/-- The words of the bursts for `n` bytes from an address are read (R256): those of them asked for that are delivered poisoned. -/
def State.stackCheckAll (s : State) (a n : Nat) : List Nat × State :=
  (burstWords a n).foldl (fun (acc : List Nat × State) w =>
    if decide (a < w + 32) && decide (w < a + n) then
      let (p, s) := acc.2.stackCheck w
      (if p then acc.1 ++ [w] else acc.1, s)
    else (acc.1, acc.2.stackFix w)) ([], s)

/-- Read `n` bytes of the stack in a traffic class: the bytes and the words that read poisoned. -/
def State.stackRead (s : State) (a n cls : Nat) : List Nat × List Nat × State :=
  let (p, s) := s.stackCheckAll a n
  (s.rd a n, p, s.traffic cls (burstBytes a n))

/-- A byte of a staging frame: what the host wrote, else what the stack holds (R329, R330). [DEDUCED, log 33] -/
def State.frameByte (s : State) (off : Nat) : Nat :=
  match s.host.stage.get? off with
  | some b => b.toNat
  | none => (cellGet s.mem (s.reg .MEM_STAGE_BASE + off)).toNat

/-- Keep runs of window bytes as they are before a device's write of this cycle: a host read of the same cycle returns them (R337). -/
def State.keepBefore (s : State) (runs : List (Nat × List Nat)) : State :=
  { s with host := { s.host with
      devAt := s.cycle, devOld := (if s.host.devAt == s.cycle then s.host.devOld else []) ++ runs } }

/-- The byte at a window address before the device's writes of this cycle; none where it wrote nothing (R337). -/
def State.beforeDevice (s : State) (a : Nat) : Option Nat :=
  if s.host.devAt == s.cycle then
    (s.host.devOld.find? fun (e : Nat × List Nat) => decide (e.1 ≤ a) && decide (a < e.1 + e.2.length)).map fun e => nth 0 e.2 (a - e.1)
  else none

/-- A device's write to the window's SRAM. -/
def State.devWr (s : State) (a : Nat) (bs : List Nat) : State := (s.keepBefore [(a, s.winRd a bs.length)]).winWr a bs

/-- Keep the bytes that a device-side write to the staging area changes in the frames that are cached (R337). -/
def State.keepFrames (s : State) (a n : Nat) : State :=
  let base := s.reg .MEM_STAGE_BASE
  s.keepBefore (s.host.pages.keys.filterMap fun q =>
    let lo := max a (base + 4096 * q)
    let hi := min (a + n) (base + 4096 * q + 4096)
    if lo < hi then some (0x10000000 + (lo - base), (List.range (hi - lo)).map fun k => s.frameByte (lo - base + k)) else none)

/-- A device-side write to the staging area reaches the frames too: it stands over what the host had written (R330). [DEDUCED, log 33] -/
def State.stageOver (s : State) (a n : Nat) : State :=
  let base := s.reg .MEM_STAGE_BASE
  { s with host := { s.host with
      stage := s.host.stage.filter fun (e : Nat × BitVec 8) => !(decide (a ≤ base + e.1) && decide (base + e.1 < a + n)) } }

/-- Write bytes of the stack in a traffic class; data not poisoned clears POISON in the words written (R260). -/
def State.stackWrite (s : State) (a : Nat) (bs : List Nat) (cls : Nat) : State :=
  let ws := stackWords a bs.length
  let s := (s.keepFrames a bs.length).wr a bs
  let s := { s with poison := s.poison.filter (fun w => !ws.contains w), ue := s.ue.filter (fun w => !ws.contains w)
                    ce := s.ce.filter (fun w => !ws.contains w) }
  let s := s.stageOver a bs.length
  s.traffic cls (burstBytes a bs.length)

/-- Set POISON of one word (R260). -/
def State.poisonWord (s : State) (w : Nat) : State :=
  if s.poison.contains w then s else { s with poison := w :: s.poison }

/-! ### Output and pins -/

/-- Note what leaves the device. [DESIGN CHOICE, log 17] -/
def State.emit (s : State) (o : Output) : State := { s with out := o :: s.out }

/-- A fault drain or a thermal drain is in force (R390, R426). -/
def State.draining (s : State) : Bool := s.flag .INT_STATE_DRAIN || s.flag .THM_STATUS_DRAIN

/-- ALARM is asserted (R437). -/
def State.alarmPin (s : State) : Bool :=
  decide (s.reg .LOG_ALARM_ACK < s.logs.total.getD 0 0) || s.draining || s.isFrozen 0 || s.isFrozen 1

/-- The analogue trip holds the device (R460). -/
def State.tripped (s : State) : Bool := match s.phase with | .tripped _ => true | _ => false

+++

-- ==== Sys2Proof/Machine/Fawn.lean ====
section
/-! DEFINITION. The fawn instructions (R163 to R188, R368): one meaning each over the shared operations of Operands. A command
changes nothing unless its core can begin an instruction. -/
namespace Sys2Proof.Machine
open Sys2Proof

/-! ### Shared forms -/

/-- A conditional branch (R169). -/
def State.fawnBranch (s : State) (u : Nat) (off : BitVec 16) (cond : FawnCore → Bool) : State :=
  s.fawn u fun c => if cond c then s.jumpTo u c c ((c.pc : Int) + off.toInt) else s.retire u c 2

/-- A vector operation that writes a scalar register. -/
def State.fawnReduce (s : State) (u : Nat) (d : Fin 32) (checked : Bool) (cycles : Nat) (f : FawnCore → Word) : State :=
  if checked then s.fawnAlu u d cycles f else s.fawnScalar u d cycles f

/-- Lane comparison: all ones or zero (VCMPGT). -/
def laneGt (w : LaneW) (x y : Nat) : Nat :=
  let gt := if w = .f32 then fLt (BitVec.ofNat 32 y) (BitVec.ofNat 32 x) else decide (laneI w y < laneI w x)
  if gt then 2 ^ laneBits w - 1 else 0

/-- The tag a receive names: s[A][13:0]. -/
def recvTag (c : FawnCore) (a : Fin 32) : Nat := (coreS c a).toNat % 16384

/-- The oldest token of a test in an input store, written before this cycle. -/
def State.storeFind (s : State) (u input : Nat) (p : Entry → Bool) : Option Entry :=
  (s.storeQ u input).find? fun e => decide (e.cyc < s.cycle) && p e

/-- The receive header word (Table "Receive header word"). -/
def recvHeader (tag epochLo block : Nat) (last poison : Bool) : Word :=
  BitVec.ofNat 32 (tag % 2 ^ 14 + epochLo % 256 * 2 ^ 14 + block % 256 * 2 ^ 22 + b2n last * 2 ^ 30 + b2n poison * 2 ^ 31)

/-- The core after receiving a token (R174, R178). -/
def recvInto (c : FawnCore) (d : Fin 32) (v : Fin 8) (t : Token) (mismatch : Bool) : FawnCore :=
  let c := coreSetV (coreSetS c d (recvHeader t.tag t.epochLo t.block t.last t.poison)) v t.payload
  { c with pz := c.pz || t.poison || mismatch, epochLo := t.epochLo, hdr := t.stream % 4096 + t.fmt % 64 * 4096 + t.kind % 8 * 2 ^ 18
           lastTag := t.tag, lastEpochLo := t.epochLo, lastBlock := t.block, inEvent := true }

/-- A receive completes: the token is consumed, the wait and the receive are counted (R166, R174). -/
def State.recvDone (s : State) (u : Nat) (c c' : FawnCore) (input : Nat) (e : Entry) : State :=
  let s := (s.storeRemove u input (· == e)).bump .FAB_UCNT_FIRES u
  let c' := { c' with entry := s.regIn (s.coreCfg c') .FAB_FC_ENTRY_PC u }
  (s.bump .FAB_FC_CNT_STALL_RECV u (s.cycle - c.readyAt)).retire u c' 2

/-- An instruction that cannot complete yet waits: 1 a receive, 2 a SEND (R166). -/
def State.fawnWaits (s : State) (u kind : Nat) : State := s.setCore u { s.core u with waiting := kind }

+++

## [EXERCISE REQUIREMENTS]
With the line holding "def State.storeFind (s" as the first and the line holding "The receive header" as the last, please transcribe exactly the lines of the material above in that range and nothing else.

## [YOUR SOLUTION]
def State.storeFind (s : State) (u input : Nat) (p : Entry → Bool) : Option Entry :=
  (s.storeQ u input).find? fun e => decide (e.cyc < s.cycle) && p e

/-- The receive header word (Table "Receive header word"). -/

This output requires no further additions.